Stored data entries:
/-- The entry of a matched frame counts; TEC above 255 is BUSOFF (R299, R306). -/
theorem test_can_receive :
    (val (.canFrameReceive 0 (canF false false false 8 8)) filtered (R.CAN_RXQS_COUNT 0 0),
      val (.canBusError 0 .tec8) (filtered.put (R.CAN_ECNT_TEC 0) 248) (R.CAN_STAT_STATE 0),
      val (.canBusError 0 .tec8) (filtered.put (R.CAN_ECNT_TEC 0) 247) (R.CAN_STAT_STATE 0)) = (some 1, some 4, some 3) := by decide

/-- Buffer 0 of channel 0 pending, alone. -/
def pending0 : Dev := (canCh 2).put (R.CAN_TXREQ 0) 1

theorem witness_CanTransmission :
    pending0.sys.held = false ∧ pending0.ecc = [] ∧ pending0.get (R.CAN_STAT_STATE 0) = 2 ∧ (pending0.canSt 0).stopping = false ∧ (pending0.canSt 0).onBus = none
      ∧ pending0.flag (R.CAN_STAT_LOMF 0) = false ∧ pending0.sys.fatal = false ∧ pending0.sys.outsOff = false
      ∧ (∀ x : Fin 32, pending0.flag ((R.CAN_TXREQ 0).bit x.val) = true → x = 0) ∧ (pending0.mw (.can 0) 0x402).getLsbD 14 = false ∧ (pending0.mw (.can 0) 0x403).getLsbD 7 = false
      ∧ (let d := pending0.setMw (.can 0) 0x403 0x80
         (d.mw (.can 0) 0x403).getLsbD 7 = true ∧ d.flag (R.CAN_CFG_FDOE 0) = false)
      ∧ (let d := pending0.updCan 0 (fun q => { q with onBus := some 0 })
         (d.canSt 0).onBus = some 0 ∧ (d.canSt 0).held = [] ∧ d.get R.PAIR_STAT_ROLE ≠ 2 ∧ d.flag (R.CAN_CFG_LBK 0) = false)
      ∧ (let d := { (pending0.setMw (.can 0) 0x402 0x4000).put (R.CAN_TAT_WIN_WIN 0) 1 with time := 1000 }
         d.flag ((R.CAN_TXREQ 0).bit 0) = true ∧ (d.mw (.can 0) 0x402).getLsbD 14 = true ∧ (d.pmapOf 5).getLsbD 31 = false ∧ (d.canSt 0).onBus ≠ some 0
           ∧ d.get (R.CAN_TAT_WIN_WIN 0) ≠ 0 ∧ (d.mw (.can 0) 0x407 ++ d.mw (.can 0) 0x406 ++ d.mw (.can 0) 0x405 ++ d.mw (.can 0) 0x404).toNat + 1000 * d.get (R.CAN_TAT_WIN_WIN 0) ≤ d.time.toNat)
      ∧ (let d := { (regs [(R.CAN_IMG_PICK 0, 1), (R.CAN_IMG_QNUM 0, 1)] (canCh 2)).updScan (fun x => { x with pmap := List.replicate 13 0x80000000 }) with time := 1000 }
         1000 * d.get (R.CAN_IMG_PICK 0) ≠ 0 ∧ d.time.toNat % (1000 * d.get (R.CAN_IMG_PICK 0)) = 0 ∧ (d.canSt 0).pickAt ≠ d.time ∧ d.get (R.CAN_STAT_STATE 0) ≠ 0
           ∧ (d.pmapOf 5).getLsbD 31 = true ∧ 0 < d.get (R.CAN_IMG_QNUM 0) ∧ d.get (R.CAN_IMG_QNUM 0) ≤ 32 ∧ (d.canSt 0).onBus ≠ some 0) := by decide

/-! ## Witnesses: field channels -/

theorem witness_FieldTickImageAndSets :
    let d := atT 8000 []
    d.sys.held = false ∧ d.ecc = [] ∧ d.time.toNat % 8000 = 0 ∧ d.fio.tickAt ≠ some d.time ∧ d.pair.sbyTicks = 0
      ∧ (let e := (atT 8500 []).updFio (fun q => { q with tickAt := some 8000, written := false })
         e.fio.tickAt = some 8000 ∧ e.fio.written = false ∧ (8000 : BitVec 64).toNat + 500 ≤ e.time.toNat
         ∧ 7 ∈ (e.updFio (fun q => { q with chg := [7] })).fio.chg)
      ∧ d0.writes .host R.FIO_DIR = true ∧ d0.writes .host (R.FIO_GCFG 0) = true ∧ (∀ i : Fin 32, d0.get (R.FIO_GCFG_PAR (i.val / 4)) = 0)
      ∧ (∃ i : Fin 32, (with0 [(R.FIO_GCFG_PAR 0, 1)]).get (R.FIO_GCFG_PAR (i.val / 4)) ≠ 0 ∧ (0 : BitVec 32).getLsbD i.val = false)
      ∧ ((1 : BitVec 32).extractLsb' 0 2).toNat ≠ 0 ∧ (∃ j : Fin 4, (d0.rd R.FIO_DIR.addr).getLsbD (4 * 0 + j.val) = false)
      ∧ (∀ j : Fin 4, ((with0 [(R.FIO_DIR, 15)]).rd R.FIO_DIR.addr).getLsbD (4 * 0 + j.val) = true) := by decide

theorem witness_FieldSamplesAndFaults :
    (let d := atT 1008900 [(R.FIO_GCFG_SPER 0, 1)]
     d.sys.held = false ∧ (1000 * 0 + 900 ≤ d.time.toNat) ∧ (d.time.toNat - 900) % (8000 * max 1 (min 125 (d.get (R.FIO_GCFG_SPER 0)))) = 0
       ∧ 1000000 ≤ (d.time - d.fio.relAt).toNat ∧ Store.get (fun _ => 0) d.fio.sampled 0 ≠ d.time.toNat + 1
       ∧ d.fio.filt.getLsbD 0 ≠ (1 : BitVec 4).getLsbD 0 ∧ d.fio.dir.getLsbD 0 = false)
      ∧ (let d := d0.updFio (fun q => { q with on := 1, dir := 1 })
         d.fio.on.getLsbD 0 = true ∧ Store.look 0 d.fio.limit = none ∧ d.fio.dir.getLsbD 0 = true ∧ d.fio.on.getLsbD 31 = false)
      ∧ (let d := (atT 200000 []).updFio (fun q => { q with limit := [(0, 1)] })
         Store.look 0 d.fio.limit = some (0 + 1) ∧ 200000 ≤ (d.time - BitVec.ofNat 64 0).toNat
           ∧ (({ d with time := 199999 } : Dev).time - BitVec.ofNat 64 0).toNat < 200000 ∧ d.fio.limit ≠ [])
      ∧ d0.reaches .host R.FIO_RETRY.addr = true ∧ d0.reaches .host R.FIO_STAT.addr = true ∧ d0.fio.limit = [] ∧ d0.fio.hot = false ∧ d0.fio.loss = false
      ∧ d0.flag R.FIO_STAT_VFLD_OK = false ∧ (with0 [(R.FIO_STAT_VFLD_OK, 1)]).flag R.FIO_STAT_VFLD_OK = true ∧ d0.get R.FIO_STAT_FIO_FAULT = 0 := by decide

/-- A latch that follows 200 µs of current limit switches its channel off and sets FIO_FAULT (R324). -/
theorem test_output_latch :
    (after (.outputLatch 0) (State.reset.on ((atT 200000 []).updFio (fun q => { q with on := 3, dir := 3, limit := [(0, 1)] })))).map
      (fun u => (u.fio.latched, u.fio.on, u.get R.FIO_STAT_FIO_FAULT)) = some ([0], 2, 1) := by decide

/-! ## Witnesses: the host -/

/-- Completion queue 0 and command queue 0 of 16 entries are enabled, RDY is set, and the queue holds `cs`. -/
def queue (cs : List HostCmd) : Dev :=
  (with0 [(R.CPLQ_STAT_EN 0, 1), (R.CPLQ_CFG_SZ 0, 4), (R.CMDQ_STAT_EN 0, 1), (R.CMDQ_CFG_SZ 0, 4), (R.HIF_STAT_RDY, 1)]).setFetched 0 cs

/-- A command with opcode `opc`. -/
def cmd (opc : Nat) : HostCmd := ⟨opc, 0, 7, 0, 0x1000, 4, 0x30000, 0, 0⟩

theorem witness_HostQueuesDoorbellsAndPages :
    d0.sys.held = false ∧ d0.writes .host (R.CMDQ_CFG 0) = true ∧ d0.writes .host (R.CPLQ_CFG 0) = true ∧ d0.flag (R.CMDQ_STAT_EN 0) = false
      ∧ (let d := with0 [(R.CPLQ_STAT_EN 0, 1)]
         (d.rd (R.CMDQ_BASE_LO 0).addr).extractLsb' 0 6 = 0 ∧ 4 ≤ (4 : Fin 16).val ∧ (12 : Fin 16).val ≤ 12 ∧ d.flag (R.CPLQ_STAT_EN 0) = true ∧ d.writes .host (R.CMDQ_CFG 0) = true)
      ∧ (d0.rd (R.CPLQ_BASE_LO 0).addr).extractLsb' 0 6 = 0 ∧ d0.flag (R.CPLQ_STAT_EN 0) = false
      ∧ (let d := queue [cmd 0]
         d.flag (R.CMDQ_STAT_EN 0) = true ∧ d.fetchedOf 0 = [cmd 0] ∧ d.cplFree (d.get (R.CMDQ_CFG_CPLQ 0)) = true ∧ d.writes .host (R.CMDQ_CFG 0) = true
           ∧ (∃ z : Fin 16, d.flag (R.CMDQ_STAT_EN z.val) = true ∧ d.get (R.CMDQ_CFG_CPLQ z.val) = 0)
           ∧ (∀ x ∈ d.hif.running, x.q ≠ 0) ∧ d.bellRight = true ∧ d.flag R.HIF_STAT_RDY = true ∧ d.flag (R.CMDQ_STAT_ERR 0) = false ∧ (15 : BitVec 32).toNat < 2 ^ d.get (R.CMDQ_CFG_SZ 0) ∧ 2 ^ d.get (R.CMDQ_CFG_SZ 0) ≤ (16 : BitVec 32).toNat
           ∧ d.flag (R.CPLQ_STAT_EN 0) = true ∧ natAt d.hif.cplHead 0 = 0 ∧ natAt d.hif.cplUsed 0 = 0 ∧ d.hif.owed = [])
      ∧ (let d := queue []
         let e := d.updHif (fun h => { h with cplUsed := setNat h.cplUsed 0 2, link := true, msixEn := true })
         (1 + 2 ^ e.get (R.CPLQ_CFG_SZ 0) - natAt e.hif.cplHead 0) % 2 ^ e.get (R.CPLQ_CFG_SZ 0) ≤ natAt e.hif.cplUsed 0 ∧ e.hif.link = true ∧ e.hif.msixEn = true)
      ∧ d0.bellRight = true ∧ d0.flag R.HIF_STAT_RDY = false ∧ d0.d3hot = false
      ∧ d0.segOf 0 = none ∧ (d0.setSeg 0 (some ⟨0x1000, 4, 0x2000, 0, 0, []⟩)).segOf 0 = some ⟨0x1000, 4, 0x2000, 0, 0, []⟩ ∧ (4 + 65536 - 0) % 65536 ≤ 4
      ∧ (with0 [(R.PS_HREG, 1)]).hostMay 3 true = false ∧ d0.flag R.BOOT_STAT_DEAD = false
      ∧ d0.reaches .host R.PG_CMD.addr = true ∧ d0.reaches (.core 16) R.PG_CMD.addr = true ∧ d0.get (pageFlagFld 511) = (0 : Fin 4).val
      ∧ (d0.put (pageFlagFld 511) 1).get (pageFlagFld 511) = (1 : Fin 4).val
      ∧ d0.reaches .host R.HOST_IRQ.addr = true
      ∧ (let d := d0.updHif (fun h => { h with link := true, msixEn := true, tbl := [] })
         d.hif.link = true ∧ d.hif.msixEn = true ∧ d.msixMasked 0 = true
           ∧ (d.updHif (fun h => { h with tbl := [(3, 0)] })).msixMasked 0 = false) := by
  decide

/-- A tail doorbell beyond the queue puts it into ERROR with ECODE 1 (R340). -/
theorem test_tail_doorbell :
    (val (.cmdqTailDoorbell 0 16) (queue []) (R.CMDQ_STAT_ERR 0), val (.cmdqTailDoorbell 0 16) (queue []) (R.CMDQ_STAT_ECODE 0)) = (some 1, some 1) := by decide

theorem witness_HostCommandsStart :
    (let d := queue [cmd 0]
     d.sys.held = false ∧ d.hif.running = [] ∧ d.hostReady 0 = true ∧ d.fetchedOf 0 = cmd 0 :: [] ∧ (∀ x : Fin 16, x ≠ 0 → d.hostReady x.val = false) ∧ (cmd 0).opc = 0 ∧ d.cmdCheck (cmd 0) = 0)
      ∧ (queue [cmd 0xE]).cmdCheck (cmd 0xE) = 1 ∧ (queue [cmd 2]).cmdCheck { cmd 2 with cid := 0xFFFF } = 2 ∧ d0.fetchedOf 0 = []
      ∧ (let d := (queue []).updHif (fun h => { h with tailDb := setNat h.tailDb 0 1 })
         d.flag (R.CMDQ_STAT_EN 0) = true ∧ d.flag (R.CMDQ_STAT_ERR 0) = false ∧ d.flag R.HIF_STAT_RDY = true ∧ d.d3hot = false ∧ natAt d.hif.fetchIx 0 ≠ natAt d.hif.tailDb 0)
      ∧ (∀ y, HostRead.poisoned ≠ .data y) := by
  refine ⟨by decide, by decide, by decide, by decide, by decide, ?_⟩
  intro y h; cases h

==

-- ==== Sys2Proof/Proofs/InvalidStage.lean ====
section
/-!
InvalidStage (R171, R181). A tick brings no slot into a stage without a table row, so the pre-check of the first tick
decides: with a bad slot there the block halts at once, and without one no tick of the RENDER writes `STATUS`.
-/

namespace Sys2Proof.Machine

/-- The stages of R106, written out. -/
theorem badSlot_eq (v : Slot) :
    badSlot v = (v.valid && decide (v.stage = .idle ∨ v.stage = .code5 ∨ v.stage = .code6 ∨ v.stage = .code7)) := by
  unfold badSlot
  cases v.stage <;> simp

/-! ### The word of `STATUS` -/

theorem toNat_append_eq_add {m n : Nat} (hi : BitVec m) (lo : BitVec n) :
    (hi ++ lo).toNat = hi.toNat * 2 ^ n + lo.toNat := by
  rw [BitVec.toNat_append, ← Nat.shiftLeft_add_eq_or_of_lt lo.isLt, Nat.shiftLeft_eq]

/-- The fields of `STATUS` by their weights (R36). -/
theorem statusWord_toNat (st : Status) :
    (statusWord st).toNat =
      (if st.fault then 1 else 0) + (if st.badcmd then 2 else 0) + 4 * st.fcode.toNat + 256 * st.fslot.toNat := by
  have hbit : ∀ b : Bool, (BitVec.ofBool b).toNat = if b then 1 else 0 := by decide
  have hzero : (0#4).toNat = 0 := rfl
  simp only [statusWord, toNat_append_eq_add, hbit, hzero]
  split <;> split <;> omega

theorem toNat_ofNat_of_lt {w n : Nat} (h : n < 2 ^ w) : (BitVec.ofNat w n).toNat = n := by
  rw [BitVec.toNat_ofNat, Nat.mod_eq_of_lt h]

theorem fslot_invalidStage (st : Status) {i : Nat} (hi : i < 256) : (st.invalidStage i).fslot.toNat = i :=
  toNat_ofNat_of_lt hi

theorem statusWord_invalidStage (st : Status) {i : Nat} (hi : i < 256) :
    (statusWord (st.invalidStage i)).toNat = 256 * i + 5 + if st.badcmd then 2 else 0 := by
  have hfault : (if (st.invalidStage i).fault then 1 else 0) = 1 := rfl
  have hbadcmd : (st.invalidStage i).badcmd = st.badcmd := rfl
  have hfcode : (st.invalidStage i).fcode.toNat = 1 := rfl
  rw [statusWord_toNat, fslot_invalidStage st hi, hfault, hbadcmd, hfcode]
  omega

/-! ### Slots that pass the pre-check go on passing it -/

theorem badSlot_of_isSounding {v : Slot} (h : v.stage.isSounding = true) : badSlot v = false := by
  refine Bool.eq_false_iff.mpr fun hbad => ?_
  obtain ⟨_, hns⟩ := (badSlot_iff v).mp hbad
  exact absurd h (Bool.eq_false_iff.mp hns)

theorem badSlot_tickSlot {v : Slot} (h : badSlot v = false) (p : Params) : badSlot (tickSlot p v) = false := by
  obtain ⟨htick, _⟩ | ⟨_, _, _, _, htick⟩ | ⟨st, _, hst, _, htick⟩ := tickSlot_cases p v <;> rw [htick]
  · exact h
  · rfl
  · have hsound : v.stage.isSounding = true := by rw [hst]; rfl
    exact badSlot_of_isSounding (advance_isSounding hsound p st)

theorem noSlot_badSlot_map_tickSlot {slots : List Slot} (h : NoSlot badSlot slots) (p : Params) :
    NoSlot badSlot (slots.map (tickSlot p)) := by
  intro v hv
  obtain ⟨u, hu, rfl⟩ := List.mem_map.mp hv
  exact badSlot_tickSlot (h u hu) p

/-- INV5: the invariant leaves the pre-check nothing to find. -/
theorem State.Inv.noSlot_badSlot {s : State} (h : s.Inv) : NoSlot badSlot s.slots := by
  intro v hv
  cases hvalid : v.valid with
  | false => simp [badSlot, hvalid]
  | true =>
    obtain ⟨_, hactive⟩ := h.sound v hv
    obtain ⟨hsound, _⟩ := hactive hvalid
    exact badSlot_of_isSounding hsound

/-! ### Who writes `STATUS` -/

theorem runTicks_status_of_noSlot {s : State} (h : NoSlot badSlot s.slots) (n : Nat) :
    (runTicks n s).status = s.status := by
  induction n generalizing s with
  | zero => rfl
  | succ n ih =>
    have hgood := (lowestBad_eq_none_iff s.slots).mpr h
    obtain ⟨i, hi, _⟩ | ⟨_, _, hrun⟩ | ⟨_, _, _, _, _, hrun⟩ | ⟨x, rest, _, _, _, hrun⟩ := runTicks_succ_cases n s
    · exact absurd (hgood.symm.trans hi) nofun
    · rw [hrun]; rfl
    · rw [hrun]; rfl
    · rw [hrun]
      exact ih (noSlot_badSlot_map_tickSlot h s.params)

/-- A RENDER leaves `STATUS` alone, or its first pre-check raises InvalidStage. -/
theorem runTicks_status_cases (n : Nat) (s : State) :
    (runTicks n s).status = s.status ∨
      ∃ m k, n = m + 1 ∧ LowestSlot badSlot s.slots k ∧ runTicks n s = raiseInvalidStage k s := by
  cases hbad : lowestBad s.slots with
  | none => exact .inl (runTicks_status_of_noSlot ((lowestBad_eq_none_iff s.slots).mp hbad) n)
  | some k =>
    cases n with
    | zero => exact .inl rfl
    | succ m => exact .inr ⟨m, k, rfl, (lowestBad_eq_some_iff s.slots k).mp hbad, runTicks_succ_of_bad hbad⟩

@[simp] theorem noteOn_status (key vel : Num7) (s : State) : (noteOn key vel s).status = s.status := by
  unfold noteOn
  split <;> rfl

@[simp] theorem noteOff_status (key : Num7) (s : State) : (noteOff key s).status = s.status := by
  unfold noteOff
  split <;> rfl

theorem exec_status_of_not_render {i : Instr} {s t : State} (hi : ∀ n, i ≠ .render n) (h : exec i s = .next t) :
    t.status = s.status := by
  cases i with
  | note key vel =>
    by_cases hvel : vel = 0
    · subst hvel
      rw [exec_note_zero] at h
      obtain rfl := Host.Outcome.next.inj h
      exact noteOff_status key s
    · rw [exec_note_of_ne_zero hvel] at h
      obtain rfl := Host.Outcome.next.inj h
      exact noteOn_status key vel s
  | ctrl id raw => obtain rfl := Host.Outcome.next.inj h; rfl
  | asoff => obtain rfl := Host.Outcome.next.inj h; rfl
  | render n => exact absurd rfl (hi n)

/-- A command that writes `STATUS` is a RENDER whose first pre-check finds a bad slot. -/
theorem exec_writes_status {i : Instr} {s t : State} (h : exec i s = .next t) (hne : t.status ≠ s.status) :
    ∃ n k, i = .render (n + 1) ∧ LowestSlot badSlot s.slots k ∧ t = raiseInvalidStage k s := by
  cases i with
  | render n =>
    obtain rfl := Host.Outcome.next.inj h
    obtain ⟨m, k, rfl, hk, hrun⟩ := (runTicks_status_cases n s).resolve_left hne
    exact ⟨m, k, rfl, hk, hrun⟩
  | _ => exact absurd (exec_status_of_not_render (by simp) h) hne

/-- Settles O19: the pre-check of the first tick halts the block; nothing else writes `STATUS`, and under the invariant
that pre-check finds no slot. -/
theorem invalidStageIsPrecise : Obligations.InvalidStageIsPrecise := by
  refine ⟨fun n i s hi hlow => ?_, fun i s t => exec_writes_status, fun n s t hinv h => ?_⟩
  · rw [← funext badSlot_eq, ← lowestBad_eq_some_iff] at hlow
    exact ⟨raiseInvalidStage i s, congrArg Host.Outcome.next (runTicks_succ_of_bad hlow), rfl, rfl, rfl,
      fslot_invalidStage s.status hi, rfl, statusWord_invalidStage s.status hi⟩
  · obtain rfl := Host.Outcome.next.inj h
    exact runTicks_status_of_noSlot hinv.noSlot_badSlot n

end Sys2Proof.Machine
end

==

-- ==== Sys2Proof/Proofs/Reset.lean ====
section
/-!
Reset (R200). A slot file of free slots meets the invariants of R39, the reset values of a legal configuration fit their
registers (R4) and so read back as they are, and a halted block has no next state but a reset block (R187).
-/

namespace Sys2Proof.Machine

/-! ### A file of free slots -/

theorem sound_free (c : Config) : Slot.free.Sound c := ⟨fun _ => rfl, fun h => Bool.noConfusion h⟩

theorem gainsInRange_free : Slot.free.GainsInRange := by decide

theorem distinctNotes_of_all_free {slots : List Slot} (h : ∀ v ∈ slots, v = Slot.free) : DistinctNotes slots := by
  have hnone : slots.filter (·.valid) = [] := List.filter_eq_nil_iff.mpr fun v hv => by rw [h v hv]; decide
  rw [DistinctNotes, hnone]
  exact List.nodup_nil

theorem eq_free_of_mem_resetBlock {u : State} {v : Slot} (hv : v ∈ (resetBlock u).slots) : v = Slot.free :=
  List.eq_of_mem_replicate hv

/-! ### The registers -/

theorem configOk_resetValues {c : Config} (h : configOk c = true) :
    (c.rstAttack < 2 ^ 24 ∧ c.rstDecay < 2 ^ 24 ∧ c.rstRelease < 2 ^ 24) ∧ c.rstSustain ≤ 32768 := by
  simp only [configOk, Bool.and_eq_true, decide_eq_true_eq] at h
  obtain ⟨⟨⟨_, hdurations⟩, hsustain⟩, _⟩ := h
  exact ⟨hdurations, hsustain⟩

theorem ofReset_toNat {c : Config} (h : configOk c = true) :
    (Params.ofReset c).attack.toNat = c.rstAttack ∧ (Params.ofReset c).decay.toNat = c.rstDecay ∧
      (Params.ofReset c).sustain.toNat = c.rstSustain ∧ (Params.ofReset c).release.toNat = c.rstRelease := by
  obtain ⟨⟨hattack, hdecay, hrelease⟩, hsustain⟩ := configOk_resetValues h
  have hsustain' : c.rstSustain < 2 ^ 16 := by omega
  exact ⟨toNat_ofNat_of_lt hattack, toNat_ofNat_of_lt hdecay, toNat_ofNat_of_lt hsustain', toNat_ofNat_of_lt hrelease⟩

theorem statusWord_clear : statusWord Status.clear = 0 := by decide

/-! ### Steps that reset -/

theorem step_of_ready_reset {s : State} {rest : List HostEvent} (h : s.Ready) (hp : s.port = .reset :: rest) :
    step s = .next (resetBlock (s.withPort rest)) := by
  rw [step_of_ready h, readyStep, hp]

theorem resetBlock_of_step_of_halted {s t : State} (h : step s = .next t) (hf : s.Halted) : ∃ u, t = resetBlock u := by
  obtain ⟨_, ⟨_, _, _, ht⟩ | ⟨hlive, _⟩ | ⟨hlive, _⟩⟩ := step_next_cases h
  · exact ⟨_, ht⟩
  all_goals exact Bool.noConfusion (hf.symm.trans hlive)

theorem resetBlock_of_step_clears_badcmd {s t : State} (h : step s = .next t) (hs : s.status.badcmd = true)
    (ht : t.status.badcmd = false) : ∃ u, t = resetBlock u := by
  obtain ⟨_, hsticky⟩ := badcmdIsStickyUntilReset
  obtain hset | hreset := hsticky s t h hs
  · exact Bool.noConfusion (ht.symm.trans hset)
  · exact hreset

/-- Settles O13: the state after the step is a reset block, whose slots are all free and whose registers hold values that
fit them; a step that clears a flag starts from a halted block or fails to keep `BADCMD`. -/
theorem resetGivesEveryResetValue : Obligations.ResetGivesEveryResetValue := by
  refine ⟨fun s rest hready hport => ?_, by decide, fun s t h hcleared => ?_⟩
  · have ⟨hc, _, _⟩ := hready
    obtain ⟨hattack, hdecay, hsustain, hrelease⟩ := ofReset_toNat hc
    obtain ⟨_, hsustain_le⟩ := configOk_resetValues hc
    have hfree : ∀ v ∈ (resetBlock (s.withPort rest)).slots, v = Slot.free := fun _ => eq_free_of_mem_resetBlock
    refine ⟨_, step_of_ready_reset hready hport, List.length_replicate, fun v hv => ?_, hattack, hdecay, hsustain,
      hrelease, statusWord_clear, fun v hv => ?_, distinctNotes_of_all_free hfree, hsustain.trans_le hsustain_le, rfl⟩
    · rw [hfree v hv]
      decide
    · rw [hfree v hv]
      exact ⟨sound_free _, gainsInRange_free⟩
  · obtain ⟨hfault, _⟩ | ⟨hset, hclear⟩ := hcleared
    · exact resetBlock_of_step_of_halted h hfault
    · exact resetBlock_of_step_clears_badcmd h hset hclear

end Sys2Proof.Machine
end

--- Exercise brief ---
I'd like the lines above from the one with "(R299, R306). -/" up to and including the one with "(d.mw (.can 0) 0x403).getLsbD" copied exactly, with no other lines.

--- Exercise output ---
/-- The entry of a matched frame counts; TEC above 255 is BUSOFF (R299, R306). -/
theorem test_can_receive :
    (val (.canFrameReceive 0 (canF false false false 8 8)) filtered (R.CAN_RXQS_COUNT 0 0),
      val (.canBusError 0 .tec8) (filtered.put (R.CAN_ECNT_TEC 0) 248) (R.CAN_STAT_STATE 0),
      val (.canBusError 0 .tec8) (filtered.put (R.CAN_ECNT_TEC 0) 247) (R.CAN_STAT_STATE 0)) = (some 1, some 4, some 3) := by decide

/-- Buffer 0 of channel 0 pending, alone. -/
def pending0 : Dev := (canCh 2).put (R.CAN_TXREQ 0) 1

theorem witness_CanTransmission :
    pending0.sys.held = false ∧ pending0.ecc = [] ∧ pending0.get (R.CAN_STAT_STATE 0) = 2 ∧ (pending0.canSt 0).stopping = false ∧ (pending0.canSt 0).onBus = none
      ∧ pending0.flag (R.CAN_STAT_LOMF 0) = false ∧ pending0.sys.fatal = false ∧ pending0.sys.outsOff = false
      ∧ (∀ x : Fin 32, pending0.flag ((R.CAN_TXREQ 0).bit x.val) = true → x = 0) ∧ (pending0.mw (.can 0) 0x402).getLsbD 14 = false ∧ (pending0.mw (.can 0) 0x403).getLsbD 7 = false
      ∧ (let d := pending0.setMw (.can 0) 0x403 0x80
         (d.mw (.can 0) 0x403).getLsbD 7 = true ∧ d.flag (R.CAN_CFG_FDOE 0) = false)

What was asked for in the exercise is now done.